_Exercise_
Only lines below containing the string "absurd" should be counted; please give that count by itself.

_Information given_
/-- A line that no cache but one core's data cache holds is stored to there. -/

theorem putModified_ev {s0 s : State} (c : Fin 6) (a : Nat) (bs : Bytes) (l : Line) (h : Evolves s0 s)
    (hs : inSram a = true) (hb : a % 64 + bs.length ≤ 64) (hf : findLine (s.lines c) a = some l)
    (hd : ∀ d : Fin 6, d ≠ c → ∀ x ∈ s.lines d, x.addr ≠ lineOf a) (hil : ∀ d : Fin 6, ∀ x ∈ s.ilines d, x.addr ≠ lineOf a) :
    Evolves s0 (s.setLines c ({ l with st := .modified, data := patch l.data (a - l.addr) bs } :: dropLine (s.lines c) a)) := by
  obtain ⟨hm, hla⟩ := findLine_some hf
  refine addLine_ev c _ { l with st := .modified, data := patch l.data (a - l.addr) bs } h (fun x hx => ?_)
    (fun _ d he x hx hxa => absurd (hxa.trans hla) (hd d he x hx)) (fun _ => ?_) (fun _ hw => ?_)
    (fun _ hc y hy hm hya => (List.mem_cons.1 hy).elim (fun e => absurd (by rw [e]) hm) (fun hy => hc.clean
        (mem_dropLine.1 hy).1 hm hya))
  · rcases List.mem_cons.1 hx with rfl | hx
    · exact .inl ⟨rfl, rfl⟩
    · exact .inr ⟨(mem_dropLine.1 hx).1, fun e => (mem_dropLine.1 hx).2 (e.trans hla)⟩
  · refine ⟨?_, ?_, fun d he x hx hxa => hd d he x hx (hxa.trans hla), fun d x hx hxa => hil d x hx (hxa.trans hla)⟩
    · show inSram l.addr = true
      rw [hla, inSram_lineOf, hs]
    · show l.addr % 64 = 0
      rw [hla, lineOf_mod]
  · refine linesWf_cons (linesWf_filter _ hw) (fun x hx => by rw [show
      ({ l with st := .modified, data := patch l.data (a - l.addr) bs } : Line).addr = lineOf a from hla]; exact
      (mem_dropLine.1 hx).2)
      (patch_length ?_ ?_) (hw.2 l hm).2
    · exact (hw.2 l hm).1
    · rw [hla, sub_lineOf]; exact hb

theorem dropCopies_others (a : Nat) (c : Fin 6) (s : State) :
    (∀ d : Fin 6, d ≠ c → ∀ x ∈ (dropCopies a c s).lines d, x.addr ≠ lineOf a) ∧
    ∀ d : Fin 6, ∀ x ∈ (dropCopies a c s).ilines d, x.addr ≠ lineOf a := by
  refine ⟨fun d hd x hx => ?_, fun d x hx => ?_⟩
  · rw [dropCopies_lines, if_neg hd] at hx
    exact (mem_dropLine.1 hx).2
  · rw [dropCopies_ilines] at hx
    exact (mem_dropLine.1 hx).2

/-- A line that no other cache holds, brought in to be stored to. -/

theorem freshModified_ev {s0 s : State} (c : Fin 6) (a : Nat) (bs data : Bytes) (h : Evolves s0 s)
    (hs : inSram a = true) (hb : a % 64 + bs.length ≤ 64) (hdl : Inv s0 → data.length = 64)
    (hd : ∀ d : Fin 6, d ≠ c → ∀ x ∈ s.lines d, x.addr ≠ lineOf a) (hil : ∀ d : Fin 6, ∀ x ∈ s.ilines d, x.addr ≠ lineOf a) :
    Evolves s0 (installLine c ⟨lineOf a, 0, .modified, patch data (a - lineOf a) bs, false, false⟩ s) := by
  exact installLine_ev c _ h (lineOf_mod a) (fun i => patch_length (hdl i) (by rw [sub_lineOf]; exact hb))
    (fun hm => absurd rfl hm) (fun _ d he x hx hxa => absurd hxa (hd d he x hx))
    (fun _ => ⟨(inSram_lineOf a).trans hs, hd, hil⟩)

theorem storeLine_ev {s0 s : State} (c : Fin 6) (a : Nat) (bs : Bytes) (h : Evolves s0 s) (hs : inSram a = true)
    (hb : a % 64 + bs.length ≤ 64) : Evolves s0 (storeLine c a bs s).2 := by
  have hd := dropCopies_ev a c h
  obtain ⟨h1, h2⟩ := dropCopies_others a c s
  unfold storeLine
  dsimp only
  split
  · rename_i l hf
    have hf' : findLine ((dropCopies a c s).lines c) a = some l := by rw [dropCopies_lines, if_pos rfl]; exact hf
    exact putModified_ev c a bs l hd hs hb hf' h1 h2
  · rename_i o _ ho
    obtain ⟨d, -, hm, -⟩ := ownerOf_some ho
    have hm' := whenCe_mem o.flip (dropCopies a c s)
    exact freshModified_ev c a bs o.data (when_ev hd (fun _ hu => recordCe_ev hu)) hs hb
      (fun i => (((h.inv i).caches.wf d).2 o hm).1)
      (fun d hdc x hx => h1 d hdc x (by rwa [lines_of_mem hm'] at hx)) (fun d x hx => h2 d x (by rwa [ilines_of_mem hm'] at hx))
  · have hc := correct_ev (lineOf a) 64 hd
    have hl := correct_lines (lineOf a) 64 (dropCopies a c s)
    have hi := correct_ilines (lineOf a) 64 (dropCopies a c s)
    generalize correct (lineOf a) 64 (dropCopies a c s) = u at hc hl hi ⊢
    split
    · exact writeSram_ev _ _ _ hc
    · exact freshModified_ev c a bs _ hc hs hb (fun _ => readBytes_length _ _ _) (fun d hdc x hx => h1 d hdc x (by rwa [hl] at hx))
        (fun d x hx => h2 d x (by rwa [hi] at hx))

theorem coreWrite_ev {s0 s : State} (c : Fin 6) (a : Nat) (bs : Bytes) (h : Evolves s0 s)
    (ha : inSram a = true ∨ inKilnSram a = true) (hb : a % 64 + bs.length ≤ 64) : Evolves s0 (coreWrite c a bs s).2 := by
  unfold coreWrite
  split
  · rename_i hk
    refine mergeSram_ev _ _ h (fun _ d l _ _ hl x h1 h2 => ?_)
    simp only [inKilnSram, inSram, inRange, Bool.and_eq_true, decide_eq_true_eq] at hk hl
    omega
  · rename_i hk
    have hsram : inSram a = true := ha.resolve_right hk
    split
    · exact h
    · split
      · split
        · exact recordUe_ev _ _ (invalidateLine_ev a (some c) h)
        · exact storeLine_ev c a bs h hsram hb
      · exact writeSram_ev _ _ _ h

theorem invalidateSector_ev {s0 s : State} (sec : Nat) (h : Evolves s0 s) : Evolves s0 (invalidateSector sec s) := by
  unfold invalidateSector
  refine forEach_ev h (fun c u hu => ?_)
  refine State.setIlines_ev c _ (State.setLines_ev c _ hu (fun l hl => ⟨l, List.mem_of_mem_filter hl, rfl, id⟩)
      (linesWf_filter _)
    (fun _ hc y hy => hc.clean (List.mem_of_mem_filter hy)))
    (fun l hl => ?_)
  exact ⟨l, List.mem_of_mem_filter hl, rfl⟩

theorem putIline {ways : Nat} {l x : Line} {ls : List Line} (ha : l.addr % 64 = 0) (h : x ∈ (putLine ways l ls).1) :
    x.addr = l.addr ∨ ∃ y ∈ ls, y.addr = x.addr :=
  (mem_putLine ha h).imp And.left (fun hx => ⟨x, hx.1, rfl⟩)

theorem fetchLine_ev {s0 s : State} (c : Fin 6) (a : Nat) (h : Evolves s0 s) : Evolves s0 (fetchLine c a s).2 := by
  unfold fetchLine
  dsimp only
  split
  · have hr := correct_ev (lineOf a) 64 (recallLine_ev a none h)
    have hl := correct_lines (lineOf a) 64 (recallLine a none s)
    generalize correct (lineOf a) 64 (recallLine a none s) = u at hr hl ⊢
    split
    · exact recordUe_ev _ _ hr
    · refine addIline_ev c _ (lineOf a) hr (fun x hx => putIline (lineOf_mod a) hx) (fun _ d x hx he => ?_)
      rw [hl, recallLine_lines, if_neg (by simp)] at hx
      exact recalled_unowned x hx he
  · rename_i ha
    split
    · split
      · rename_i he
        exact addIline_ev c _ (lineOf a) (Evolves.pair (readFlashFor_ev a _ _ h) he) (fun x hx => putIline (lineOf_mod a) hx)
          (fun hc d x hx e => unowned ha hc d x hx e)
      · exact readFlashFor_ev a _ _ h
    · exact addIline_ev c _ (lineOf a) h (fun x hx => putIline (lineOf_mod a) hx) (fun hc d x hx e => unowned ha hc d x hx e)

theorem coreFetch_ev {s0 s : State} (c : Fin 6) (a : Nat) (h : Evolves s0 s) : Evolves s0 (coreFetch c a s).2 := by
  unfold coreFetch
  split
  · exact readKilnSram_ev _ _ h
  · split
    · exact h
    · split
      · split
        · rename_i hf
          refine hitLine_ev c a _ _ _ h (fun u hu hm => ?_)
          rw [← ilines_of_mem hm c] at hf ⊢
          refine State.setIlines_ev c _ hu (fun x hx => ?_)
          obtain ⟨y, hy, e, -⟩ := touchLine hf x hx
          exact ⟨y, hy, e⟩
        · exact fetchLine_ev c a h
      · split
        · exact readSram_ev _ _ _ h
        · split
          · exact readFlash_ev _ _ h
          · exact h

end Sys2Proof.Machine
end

_Result for this task_
3